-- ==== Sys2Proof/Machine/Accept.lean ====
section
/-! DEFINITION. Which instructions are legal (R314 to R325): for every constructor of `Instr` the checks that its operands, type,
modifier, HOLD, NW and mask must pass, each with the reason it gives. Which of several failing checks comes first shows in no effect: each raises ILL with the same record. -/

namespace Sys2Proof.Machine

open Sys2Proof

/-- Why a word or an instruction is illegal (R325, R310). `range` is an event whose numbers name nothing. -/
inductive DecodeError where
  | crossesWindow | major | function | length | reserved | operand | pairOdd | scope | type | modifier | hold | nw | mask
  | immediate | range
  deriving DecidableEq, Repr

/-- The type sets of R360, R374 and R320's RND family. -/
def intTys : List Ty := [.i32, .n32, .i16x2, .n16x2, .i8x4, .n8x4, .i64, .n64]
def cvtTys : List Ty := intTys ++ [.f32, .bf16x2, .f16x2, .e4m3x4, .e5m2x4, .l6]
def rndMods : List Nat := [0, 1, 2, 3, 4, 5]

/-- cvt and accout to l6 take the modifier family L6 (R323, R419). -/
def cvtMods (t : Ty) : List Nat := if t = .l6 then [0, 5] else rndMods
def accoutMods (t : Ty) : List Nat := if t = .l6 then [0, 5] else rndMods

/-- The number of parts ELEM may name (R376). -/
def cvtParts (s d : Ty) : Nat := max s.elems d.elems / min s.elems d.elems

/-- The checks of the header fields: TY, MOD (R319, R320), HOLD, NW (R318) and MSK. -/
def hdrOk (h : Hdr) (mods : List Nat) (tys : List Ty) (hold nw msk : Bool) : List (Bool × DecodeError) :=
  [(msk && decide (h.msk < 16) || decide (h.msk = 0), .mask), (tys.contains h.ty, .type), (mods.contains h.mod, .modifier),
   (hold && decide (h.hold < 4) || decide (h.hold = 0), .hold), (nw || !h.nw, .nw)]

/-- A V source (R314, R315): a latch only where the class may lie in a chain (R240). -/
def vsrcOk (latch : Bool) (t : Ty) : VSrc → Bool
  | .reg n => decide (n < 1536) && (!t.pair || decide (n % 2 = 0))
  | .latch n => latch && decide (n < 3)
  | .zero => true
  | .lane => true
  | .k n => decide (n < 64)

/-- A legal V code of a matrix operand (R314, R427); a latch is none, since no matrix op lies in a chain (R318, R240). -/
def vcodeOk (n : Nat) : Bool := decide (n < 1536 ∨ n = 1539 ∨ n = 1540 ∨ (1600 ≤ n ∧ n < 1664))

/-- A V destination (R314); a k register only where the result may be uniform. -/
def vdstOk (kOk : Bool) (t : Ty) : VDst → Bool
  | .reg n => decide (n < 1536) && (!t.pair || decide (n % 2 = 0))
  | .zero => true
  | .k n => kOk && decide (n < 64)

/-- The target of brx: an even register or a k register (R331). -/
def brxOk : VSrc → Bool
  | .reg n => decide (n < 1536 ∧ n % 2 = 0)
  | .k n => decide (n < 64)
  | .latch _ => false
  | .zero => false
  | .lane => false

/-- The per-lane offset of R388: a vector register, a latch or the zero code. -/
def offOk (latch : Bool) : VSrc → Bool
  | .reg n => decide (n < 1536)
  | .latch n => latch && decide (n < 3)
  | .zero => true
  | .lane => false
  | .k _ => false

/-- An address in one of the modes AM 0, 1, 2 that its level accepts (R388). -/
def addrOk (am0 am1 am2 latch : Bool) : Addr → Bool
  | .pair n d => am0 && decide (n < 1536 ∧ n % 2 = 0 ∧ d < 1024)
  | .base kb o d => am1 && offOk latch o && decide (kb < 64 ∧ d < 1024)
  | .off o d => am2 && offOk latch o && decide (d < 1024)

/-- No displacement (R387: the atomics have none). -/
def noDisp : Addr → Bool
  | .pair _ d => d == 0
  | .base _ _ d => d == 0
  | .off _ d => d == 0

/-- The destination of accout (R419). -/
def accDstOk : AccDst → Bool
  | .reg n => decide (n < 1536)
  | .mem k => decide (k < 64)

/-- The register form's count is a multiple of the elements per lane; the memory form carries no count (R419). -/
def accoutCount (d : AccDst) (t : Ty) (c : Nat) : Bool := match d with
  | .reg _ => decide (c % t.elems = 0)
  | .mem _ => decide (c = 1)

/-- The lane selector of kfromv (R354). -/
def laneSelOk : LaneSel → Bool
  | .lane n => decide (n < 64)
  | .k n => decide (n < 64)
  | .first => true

────────

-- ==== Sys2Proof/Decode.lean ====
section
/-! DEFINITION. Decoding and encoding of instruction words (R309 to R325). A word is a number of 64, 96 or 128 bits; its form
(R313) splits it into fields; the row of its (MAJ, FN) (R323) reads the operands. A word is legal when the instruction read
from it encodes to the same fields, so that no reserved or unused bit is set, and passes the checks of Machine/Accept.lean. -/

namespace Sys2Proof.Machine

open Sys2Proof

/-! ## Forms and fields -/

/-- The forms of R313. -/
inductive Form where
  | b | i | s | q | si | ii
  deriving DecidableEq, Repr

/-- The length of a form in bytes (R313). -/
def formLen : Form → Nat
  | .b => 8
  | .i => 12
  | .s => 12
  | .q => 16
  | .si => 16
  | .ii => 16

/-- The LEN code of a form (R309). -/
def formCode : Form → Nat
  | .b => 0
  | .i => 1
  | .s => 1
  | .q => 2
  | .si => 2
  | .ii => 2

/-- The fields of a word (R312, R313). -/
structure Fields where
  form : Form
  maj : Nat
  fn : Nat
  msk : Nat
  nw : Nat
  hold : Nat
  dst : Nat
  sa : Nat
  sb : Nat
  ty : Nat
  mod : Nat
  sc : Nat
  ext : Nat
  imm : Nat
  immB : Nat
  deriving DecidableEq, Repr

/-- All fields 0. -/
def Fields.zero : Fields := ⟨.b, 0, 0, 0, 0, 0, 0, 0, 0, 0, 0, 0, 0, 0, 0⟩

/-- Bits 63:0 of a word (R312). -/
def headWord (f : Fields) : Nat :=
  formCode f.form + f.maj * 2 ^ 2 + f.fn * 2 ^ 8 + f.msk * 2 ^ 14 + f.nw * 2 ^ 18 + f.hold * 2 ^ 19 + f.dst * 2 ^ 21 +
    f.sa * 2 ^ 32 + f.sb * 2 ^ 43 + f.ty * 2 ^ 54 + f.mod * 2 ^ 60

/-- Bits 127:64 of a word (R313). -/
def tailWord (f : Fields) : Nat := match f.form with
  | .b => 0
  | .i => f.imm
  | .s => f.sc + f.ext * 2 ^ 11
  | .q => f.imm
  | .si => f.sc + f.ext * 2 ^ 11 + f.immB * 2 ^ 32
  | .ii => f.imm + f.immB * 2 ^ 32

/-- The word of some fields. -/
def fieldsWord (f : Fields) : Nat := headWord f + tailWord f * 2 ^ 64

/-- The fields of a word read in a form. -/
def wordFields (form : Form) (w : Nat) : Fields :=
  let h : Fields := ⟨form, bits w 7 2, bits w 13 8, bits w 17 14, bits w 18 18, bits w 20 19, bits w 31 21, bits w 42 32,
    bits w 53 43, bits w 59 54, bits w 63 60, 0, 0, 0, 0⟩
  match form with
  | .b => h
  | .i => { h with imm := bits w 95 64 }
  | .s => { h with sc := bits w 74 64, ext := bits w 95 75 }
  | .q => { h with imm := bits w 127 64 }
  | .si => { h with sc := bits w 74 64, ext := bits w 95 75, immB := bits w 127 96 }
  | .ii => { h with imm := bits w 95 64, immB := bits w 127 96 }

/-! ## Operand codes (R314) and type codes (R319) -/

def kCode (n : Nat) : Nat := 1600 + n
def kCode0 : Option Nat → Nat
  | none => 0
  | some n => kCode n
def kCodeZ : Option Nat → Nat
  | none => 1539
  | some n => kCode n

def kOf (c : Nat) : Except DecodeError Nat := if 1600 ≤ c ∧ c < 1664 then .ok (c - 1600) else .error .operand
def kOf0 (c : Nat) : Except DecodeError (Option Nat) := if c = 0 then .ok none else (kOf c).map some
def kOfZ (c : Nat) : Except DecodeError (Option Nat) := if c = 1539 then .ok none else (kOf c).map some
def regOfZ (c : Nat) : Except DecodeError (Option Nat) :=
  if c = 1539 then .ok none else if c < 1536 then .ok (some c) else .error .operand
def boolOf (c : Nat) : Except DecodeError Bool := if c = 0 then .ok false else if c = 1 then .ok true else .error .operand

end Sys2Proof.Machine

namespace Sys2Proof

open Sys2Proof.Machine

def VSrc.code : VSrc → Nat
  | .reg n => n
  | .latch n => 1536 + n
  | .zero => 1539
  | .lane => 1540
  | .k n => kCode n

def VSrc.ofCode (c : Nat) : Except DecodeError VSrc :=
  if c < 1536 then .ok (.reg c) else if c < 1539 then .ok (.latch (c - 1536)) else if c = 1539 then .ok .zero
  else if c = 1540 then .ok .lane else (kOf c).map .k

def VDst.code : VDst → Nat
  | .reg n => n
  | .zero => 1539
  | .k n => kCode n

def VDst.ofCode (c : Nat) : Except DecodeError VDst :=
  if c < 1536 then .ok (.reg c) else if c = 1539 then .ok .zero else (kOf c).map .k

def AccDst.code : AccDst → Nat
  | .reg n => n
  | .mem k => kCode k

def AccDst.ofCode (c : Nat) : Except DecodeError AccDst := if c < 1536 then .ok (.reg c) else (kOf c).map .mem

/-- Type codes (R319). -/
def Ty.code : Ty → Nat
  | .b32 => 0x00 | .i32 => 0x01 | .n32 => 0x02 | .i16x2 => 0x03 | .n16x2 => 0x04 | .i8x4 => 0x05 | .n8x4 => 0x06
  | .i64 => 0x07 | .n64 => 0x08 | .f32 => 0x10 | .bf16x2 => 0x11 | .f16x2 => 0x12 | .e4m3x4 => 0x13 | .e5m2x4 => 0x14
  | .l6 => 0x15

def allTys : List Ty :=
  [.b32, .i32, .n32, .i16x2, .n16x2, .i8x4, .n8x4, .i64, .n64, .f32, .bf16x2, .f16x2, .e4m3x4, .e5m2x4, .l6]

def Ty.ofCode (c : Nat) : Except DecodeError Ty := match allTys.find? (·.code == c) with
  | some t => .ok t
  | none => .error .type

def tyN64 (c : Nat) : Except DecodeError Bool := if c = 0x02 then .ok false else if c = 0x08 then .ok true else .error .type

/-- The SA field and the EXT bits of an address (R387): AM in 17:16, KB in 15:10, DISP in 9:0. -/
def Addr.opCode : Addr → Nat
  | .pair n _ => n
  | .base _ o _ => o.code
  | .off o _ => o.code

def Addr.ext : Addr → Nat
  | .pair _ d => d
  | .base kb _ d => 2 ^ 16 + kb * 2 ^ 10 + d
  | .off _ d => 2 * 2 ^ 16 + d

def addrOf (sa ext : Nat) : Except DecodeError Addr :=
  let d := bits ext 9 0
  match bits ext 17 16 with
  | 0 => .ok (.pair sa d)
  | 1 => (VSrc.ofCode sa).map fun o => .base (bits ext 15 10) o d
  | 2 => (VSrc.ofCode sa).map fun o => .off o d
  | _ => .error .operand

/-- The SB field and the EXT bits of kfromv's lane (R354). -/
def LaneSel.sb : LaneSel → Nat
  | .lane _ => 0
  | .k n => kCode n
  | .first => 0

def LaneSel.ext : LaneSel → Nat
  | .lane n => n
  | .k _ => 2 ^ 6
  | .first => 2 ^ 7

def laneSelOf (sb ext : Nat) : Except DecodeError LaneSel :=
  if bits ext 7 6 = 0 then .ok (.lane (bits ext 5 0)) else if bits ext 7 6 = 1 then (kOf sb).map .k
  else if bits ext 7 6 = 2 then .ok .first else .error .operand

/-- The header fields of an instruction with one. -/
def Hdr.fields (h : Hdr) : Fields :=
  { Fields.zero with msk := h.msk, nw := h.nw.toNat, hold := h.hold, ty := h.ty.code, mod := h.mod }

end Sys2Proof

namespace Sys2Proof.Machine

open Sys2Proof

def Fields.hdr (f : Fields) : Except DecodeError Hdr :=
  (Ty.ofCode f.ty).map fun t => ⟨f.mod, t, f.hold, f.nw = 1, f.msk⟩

────────

**Exercise details:** Output the material above exactly, but only from the line that carries "def AccDst.ofCode (c" through the line that carries "lane (R354). -/".

**Answer to the problem:**
def AccDst.ofCode (c : Nat) : Except DecodeError AccDst := if c < 1536 then .ok (.reg c) else (kOf c).map .mem

/-- Type codes (R319). -/
def Ty.code : Ty → Nat
  | .b32 => 0x00 | .i32 => 0x01 | .n32 => 0x02 | .i16x2 => 0x03 | .n16x2 => 0x04 | .i8x4 => 0x05 | .n8x4 => 0x06
  | .i64 => 0x07 | .n64 => 0x08 | .f32 => 0x10 | .bf16x2 => 0x11 | .f16x2 => 0x12 | .e4m3x4 => 0x13 | .e5m2x4 => 0x14
  | .l6 => 0x15

def allTys : List Ty :=
  [.b32, .i32, .n32, .i16x2, .n16x2, .i8x4, .n8x4, .i64, .n64, .f32, .bf16x2, .f16x2, .e4m3x4, .e5m2x4, .l6]

def Ty.ofCode (c : Nat) : Except DecodeError Ty := match allTys.find? (·.code == c) with
  | some t => .ok t
  | none => .error .type

def tyN64 (c : Nat) : Except DecodeError Bool := if c = 0x02 then .ok false else if c = 0x08 then .ok true else .error .type

/-- The SA field and the EXT bits of an address (R387): AM in 17:16, KB in 15:10, DISP in 9:0. -/
def Addr.opCode : Addr → Nat
  | .pair n _ => n
  | .base _ o _ => o.code
  | .off o _ => o.code

def Addr.ext : Addr → Nat
  | .pair _ d => d
  | .base kb _ d => 2 ^ 16 + kb * 2 ^ 10 + d
  | .off _ d => 2 * 2 ^ 16 + d

def addrOf (sa ext : Nat) : Except DecodeError Addr :=
  let d := bits ext 9 0
  match bits ext 17 16 with
  | 0 => .ok (.pair sa d)
  | 1 => (VSrc.ofCode sa).map fun o => .base (bits ext 15 10) o d
  | 2 => (VSrc.ofCode sa).map fun o => .off o d
  | _ => .error .operand

/-- The SB field and the EXT bits of kfromv's lane (R354). -/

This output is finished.